/-! `Pkg.setKsT` changes only `ksTile`. -/
@[simp] theorem Pkg.setKsT_variant (s : Pkg) (t : Nat) (x : KsTile) : (s.setKsT t x).variant = s.variant := (rfl)
@[simp] theorem Pkg.setKsT_now (s : Pkg) (t : Nat) (x : KsTile) : (s.setKsT t x).now = s.now := (rfl)
@[simp] theorem Pkg.setKsT_regs (s : Pkg) (t : Nat) (x : KsTile) : (s.setKsT t x).regs = s.regs := (rfl)
@[simp] theorem Pkg.setKsT_shadow (s : Pkg) (t : Nat) (x : KsTile) : (s.setKsT t x).shadow = s.shadow := (rfl)
@[simp] theorem Pkg.setKsT_ctr (s : Pkg) (t : Nat) (x : KsTile) : (s.setKsT t x).ctr = s.ctr := (rfl)
@[simp] theorem Pkg.setKsT_latch (s : Pkg) (t : Nat) (x : KsTile) : (s.setKsT t x).latch = s.latch := (rfl)
@[simp] theorem Pkg.setKsT_sets (s : Pkg) (t : Nat) (x : KsTile) : (s.setKsT t x).sets = s.sets := (rfl)
@[simp] theorem Pkg.setKsT_coldNext (s : Pkg) (t : Nat) (x : KsTile) : (s.setKsT t x).coldNext = s.coldNext := (rfl)
@[simp] theorem Pkg.setKsT_revs (s : Pkg) (t : Nat) (x : KsTile) : (s.setKsT t x).revs = s.revs := (rfl)
@[simp] theorem Pkg.setKsT_out (s : Pkg) (t : Nat) (x : KsTile) : (s.setKsT t x).out = s.out := (rfl)
@[simp] theorem Pkg.setKsT_fresh (s : Pkg) (t : Nat) (x : KsTile) : (s.setKsT t x).fresh = s.fresh := (rfl)
@[simp] theorem Pkg.setKsT_msix (s : Pkg) (t : Nat) (x : KsTile) : (s.setKsT t x).msix = s.msix := (rfl)
@[simp] theorem Pkg.setKsT_reqs (s : Pkg) (t : Nat) (x : KsTile) : (s.setKsT t x).reqs = s.reqs := (rfl)
@[simp] theorem Pkg.setKsT_portQ (s : Pkg) (t : Nat) (x : KsTile) : (s.setKsT t x).portQ = s.portQ := (rfl)
@[simp] theorem Pkg.setKsT_portTurn (s : Pkg) (t : Nat) (x : KsTile) : (s.setKsT t x).portTurn = s.portTurn := (rfl)
@[simp] theorem Pkg.setKsT_spans (s : Pkg) (t : Nat) (x : KsTile) : (s.setKsT t x).spans = s.spans := (rfl)
@[simp] theorem Pkg.setKsT_routes (s : Pkg) (t : Nat) (x : KsTile) : (s.setKsT t x).routes = s.routes := (rfl)
@[simp] theorem Pkg.setKsT_ctrl (s : Pkg) (t : Nat) (x : KsTile) : (s.setKsT t x).ctrl = s.ctrl := (rfl)
@[simp] theorem Pkg.setKsT_tethers (s : Pkg) (t : Nat) (x : KsTile) : (s.setKsT t x).tethers = s.tethers := (rfl)
@[simp] theorem Pkg.setKsT_tether (s : Pkg) (t : Nat) (x : KsTile) : (s.setKsT t x).tether = s.tether := (rfl)
@[simp] theorem Pkg.setKsT_clocks (s : Pkg) (t : Nat) (x : KsTile) : (s.setKsT t x).clocks = s.clocks := (rfl)
@[simp] theorem Pkg.setKsT_ref (s : Pkg) (t : Nat) (x : KsTile) : (s.setKsT t x).ref = s.ref := (rfl)
@[simp] theorem Pkg.setKsT_ks (s : Pkg) (t : Nat) (x : KsTile) : (s.setKsT t x).ks = s.ks := (rfl)
@[simp] theorem Pkg.setKsT_mode (s : Pkg) (t : Nat) (x : KsTile) : (s.setKsT t x).mode = s.mode := (rfl)
@[simp] theorem Pkg.setKsT_sw (s : Pkg) (t : Nat) (x : KsTile) : (s.setKsT t x).sw = s.sw := (rfl)
@[simp] theorem Pkg.setKsT_macKeys (s : Pkg) (t : Nat) (x : KsTile) : (s.setKsT t x).macKeys = s.macKeys := (rfl)
@[simp] theorem Pkg.setKsT_trKeys (s : Pkg) (t : Nat) (x : KsTile) : (s.setKsT t x).trKeys = s.trKeys := (rfl)
@[simp] theorem Pkg.setKsT_vault (s : Pkg) (t : Nat) (x : KsTile) : (s.setKsT t x).vault = s.vault := (rfl)
@[simp] theorem Pkg.setKsT_lease (s : Pkg) (t : Nat) (x : KsTile) : (s.setKsT t x).lease = s.lease := (rfl)
@[simp] theorem Pkg.setKsT_trestles (s : Pkg) (t : Nat) (x : KsTile) : (s.setKsT t x).trestles = s.trestles := (rfl)
@[simp] theorem Pkg.setKsT_bus (s : Pkg) (t : Nat) (x : KsTile) : (s.setKsT t x).bus = s.bus := (rfl)
@[simp] theorem Pkg.setKsT_nm (s : Pkg) (t : Nat) (x : KsTile) : (s.setKsT t x).nm = s.nm := (rfl)
@[simp] theorem Pkg.setKsT_pnSeen (s : Pkg) (t : Nat) (x : KsTile) : (s.setKsT t x).pnSeen = s.pnSeen := (rfl)
@[simp] theorem Pkg.setKsT_bridges (s : Pkg) (t : Nat) (x : KsTile) : (s.setKsT t x).bridges = s.bridges := (rfl)
@[simp] theorem Pkg.setKsT_dma (s : Pkg) (t : Nat) (x : KsTile) : (s.setKsT t x).dma = s.dma := (rfl)
@[simp] theorem Pkg.setKsT_pods (s : Pkg) (t : Nat) (x : KsTile) : (s.setKsT t x).pods = s.pods := (rfl)
@[simp] theorem Pkg.setKsT_ckLow (s : Pkg) (t : Nat) (x : KsTile) : (s.setKsT t x).ckLow = s.ckLow := (rfl)
@[simp] theorem Pkg.setKsT_grants (s : Pkg) (t : Nat) (x : KsTile) : (s.setKsT t x).grants = s.grants := (rfl)
@[simp] theorem Pkg.setKsT_power (s : Pkg) (t : Nat) (x : KsTile) : (s.setKsT t x).power = s.power := (rfl)
@[simp] theorem Pkg.setKsT_wake (s : Pkg) (t : Nat) (x : KsTile) : (s.setKsT t x).wake = s.wake := (rfl)
@[simp] theorem Pkg.setKsT_clusters (s : Pkg) (t : Nat) (x : KsTile) : (s.setKsT t x).clusters = s.clusters := (rfl)
@[simp] theorem Pkg.setKsT_cens (s : Pkg) (t : Nat) (x : KsTile) : (s.setKsT t x).cens = s.cens := (rfl)
@[simp] theorem Pkg.setKsT_cenReq (s : Pkg) (t : Nat) (x : KsTile) : (s.setKsT t x).cenReq = s.cenReq := (rfl)
@[simp] theorem Pkg.setKsT_jnl (s : Pkg) (t : Nat) (x : KsTile) : (s.setKsT t x).jnl = s.jnl := (rfl)
@[simp] theorem Pkg.setKsT_keeper (s : Pkg) (t : Nat) (x : KsTile) : (s.setKsT t x).keeper = s.keeper := (rfl)
@[simp] theorem Pkg.setKsT_boot (s : Pkg) (t : Nat) (x : KsTile) : (s.setKsT t x).boot = s.boot := (rfl)
@[simp] theorem Pkg.setKsT_wipe (s : Pkg) (t : Nat) (x : KsTile) : (s.setKsT t x).wipe = s.wipe := (rfl)
@[simp] theorem Pkg.setKsT_rd (s : Pkg) (t : Nat) (x : KsTile) (d2 o2 : Nat) : (s.setKsT t x).rd d2 o2 = s.rd d2 o2 := (rfl)
@[simp] theorem Pkg.setKsT_get (s : Pkg) (t : Nat) (x : KsTile) (d2 : Nat) (f2 : Fld) : (s.setKsT t x).get d2 f2 = s.get d2 f2 := (rfl)
@[simp] theorem Pkg.setKsT_on (s : Pkg) (t : Nat) (x : KsTile) (d2 : Nat) (f2 : Fld) : (s.setKsT t x).on d2 f2 = s.on d2 f2 := (rfl)
@[simp] theorem Pkg.setKsT_cnt (s : Pkg) (t : Nat) (x : KsTile) (d2 o2 : Nat) : (s.setKsT t x).cnt d2 o2 = s.cnt d2 o2 := (rfl)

========================================

__Exercise description__. Take the listing above and repeat exactly the lines from the one containing "s.pnSeen := (rfl)" through the one containing "s.clusters := (rfl)", both included.

__Answer to this problem__.
@[simp] theorem Pkg.setKsT_pnSeen (s : Pkg) (t : Nat) (x : KsTile) : (s.setKsT t x).pnSeen = s.pnSeen := (rfl)
@[simp] theorem Pkg.setKsT_bridges (s : Pkg) (t : Nat) (x : KsTile) : (s.setKsT t x).bridges = s.bridges := (rfl)
@[simp] theorem Pkg.setKsT_dma (s : Pkg) (t : Nat) (x : KsTile) : (s.setKsT t x).dma = s.dma := (rfl)
@[simp] theorem Pkg.setKsT_pods (s : Pkg) (t : Nat) (x : KsTile) : (s.setKsT t x).pods = s.pods := (rfl)
@[simp] theorem Pkg.setKsT_ckLow (s : Pkg) (t : Nat) (x : KsTile) : (s.setKsT t x).ckLow = s.ckLow := (rfl)
@[simp] theorem Pkg.setKsT_grants (s : Pkg) (t : Nat) (x : KsTile) : (s.setKsT t x).grants = s.grants := (rfl)
@[simp] theorem Pkg.setKsT_power (s : Pkg) (t : Nat) (x : KsTile) : (s.setKsT t x).power = s.power := (rfl)
@[simp] theorem Pkg.setKsT_wake (s : Pkg) (t : Nat) (x : KsTile) : (s.setKsT t x).wake = s.wake := (rfl)
@[simp] theorem Pkg.setKsT_clusters (s : Pkg) (t : Nat) (x : KsTile) : (s.setKsT t x).clusters = s.clusters := (rfl)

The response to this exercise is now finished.